> What you have to do:
Begin with the line where "rw [fairTurns, if_neg (by omega), if_neg" appears. Set down that line and the rest of the records below it exactly as given.

(Items listed in a dataset)
-----
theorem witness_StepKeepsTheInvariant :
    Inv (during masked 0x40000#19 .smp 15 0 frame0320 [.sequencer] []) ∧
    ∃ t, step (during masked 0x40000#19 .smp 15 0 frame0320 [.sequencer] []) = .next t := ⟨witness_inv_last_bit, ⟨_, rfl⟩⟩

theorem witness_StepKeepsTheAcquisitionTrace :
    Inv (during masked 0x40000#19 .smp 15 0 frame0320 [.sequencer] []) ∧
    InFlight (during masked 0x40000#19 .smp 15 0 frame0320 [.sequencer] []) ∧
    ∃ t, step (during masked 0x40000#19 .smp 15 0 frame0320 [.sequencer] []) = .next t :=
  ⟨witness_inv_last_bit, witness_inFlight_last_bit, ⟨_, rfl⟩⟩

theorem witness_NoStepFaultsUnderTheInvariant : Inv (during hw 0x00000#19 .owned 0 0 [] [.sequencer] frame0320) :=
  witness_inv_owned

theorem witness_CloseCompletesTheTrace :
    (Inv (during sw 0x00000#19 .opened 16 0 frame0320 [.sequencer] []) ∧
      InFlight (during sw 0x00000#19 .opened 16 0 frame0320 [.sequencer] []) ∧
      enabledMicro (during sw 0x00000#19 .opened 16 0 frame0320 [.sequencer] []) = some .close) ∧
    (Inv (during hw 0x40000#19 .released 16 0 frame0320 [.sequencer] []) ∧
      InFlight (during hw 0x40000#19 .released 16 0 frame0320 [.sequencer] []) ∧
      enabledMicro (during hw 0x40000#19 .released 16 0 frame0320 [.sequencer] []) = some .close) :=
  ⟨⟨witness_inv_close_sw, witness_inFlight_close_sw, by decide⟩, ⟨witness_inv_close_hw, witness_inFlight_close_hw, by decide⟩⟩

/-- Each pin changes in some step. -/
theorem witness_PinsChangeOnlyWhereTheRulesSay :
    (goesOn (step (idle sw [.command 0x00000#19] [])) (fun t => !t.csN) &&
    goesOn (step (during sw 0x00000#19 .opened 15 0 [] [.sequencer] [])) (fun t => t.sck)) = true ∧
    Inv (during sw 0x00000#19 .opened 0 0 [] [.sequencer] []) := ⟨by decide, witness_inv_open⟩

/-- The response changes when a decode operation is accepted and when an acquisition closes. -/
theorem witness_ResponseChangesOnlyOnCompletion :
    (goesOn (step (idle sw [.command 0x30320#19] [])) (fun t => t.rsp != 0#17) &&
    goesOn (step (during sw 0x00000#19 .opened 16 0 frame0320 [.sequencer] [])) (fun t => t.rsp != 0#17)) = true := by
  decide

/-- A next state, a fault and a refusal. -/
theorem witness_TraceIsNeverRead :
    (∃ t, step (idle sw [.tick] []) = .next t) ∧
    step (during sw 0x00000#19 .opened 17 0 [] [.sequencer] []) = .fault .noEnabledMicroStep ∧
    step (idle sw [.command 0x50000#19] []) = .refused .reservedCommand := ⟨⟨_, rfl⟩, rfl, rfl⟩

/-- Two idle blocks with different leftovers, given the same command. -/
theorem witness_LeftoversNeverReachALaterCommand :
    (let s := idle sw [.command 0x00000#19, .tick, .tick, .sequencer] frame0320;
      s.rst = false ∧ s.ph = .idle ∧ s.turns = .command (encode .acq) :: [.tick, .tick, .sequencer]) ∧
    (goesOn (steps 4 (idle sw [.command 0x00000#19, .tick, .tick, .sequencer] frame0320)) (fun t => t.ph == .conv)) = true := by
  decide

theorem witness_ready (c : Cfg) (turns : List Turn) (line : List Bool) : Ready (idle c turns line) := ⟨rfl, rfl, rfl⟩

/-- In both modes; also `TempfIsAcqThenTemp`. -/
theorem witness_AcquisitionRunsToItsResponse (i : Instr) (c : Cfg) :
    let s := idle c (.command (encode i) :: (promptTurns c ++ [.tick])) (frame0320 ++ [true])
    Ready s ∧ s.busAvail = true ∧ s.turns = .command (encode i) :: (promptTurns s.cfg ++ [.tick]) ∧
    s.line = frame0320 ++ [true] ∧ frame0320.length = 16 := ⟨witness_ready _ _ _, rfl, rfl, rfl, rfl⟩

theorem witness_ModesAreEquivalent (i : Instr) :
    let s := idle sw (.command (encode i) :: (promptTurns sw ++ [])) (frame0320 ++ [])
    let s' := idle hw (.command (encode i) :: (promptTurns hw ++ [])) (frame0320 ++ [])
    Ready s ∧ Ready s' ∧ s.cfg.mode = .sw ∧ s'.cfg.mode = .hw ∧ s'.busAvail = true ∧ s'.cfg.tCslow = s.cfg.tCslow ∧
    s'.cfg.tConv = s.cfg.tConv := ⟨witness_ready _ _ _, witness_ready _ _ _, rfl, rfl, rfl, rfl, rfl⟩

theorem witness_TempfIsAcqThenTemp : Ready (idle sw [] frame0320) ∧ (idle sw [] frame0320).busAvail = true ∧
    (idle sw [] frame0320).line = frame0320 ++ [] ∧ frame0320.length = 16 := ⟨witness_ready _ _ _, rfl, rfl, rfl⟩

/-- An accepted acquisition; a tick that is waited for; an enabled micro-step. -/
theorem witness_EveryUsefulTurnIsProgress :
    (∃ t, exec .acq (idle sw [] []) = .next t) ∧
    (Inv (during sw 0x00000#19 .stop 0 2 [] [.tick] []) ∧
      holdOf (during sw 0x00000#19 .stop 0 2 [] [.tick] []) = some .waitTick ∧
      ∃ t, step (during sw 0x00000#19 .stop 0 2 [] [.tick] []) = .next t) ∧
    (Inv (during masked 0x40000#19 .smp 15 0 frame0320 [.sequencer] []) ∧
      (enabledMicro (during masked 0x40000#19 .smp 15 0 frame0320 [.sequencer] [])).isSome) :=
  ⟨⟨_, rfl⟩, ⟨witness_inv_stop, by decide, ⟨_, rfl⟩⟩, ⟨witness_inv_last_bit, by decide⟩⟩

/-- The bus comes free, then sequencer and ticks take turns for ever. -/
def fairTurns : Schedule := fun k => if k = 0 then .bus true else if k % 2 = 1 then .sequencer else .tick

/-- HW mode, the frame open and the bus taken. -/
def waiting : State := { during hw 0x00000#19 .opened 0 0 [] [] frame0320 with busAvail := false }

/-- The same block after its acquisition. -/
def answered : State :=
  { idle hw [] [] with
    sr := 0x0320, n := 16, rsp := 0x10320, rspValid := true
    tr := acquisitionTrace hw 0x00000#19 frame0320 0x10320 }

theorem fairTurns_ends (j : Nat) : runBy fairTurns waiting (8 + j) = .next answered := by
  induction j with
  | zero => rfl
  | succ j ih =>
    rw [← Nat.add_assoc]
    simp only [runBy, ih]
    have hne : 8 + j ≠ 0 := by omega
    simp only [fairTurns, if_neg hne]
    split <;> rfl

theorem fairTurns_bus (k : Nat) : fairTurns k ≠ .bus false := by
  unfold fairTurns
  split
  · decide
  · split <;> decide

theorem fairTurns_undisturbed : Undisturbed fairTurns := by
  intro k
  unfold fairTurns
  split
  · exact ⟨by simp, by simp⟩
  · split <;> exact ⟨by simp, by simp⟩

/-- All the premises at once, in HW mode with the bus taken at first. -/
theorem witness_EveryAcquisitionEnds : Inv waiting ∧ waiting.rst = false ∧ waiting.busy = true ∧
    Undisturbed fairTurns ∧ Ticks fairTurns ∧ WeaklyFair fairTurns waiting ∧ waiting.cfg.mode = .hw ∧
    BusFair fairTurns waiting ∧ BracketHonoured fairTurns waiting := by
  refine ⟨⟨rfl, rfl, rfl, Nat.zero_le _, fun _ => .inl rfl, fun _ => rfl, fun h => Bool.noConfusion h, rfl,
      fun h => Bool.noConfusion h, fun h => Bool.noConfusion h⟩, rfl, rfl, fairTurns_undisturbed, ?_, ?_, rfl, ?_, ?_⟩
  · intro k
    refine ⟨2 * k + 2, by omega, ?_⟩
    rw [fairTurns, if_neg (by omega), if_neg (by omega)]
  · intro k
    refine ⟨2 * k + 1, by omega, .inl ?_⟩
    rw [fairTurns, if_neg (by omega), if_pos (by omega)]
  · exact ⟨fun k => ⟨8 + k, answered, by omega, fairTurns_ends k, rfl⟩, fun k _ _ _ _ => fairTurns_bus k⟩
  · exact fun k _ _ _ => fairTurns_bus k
-----
> Expected output:
    rw [fairTurns, if_neg (by omega), if_neg (by omega)]
  · intro k
    refine ⟨2 * k + 1, by omega, .inl ?_⟩
    rw [fairTurns, if_neg (by omega), if_pos (by omega)]
  · exact ⟨fun k => ⟨8 + k, answered, by omega, fairTurns_ends k, rfl⟩, fun k _ _ _ _ => fairTurns_bus k⟩
  · exact fun k _ _ _ => fairTurns_bus k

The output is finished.